§ Work task: Only the lines below between the ones containing "transfers := t.transfers.map" and "(step 5). -/", inclusive, are to be reproduced, each exactly as it stands.
(Source data begins)
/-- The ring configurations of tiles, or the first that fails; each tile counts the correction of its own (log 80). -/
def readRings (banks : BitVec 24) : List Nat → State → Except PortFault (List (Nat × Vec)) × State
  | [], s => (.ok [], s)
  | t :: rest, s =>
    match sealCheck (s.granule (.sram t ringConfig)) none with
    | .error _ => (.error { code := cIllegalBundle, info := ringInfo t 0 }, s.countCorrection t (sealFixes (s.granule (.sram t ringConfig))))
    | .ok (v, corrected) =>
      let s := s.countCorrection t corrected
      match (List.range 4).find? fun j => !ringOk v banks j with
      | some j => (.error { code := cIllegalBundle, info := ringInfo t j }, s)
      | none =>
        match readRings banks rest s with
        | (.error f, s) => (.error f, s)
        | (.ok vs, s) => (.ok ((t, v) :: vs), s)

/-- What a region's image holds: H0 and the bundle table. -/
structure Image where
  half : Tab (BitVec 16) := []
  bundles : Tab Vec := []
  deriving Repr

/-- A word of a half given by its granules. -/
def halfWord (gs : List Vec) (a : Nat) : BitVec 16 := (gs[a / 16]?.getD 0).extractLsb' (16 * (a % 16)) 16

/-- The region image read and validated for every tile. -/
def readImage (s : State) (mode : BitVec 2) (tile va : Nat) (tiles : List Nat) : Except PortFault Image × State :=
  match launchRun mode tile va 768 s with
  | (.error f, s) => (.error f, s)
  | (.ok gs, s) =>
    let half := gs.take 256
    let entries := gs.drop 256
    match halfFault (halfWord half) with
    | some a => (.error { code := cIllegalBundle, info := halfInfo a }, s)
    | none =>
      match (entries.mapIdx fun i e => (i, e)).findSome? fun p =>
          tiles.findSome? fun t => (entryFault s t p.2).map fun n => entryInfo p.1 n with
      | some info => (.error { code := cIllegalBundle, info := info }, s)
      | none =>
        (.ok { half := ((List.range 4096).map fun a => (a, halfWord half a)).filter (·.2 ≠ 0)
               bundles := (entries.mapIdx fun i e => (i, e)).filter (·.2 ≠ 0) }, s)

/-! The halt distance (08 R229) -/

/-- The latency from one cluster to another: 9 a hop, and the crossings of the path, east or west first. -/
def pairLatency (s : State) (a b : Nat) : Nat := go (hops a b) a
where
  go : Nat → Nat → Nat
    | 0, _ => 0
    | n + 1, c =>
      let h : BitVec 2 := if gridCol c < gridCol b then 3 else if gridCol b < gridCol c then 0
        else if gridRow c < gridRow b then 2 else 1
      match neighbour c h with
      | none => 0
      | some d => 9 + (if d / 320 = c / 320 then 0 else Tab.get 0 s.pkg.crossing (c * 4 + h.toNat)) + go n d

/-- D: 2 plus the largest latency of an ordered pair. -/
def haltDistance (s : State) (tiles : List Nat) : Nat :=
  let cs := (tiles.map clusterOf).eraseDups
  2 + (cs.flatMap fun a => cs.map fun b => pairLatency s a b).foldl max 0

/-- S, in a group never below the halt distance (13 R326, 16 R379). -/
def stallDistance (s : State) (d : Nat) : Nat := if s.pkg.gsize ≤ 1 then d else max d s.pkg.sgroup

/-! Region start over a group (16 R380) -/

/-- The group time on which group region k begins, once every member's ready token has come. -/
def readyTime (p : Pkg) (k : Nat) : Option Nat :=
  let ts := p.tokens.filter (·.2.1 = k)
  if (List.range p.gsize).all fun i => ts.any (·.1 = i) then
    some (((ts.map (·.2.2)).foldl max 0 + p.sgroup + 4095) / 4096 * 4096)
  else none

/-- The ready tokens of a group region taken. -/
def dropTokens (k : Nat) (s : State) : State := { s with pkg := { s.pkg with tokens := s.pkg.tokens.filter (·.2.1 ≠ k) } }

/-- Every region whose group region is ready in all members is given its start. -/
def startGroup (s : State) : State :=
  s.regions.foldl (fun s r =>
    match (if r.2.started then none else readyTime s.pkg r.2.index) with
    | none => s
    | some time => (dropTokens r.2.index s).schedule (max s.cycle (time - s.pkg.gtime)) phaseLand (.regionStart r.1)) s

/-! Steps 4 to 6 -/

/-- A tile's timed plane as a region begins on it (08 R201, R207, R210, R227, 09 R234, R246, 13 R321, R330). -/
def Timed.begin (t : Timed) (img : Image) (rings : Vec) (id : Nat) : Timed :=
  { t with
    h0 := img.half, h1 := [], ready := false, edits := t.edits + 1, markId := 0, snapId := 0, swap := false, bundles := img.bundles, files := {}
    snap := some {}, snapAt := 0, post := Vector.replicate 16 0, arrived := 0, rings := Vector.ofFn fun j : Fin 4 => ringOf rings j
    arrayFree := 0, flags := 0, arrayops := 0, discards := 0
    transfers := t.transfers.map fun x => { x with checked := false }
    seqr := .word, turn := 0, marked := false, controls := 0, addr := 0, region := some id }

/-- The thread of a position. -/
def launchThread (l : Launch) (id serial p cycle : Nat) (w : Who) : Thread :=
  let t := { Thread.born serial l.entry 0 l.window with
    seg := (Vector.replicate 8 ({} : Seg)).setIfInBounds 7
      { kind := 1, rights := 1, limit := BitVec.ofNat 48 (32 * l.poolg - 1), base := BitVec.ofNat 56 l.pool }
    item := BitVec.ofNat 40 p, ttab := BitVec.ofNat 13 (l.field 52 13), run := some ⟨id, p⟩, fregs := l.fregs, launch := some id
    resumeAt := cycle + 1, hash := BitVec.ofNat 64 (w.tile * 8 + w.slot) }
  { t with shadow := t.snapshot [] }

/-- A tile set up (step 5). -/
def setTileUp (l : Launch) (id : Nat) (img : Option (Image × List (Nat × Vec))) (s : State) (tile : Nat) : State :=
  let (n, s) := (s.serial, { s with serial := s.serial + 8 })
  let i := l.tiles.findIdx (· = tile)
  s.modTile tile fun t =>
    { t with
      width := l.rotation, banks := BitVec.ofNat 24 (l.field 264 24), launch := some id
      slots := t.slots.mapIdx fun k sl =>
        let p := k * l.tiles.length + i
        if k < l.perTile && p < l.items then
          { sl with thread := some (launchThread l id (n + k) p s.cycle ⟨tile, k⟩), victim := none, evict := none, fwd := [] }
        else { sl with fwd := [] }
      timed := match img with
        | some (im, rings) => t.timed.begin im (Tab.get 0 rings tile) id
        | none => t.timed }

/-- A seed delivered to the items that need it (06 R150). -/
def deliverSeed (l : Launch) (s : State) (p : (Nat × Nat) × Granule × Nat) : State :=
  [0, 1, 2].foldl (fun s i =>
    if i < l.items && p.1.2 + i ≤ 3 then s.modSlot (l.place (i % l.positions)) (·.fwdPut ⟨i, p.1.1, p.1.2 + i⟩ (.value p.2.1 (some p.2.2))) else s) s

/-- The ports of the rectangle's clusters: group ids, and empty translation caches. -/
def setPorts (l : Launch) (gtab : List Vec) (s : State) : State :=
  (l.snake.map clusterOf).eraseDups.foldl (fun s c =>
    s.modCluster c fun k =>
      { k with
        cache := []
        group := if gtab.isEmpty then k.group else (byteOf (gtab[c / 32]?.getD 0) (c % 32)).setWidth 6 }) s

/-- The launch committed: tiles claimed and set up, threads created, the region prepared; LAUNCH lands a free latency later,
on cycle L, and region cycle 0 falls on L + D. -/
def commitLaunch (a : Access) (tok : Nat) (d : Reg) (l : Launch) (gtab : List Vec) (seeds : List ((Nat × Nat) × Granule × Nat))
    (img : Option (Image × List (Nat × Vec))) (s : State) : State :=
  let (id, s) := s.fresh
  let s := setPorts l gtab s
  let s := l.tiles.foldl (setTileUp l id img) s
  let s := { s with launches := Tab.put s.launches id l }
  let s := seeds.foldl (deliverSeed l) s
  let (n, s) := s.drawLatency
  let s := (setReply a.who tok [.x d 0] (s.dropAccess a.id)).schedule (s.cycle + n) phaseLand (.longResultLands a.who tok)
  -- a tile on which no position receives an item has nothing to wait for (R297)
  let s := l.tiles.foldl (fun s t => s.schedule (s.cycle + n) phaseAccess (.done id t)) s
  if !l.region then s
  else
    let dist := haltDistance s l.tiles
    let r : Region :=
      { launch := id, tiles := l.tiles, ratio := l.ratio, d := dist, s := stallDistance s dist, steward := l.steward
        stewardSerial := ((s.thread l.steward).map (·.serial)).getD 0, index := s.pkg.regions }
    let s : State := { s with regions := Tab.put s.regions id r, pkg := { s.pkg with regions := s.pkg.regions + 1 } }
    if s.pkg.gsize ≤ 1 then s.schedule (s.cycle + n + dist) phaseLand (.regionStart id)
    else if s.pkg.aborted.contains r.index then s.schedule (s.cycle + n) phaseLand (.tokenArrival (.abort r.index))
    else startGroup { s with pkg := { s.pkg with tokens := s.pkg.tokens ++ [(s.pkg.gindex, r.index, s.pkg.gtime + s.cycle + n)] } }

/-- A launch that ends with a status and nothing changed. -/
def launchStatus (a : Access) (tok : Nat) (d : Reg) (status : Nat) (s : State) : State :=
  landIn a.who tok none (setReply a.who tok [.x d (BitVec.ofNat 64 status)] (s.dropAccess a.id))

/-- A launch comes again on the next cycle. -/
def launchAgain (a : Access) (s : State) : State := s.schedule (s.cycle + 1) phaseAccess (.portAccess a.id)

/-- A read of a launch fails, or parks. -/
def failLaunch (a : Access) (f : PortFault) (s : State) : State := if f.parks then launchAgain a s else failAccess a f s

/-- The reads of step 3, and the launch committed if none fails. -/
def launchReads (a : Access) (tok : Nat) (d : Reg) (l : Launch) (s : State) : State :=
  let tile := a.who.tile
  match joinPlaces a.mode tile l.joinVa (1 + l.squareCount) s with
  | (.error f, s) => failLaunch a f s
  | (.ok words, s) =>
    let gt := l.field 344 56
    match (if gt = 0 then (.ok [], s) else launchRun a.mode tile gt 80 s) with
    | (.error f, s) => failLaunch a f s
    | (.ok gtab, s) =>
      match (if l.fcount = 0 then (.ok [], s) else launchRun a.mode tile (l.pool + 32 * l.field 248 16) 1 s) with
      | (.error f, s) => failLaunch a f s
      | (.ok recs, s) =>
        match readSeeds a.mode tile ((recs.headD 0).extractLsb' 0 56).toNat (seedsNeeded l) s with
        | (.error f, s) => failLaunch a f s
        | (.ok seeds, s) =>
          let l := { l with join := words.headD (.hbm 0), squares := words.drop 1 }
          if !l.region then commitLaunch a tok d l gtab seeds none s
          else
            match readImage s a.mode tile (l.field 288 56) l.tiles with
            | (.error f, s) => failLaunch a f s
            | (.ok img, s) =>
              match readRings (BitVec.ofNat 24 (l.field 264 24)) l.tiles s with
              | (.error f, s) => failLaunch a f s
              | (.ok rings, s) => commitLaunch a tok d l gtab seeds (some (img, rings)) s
(Source data ends)
§ Solution to this task:
    transfers := t.transfers.map fun x => { x with checked := false }
    seqr := .word, turn := 0, marked := false, controls := 0, addr := 0, region := some id }

/-- The thread of a position. -/
def launchThread (l : Launch) (id serial p cycle : Nat) (w : Who) : Thread :=
  let t := { Thread.born serial l.entry 0 l.window with
    seg := (Vector.replicate 8 ({} : Seg)).setIfInBounds 7
      { kind := 1, rights := 1, limit := BitVec.ofNat 48 (32 * l.poolg - 1), base := BitVec.ofNat 56 l.pool }
    item := BitVec.ofNat 40 p, ttab := BitVec.ofNat 13 (l.field 52 13), run := some ⟨id, p⟩, fregs := l.fregs, launch := some id
    resumeAt := cycle + 1, hash := BitVec.ofNat 64 (w.tile * 8 + w.slot) }
  { t with shadow := t.snapshot [] }

/-- A tile set up (step 5). -/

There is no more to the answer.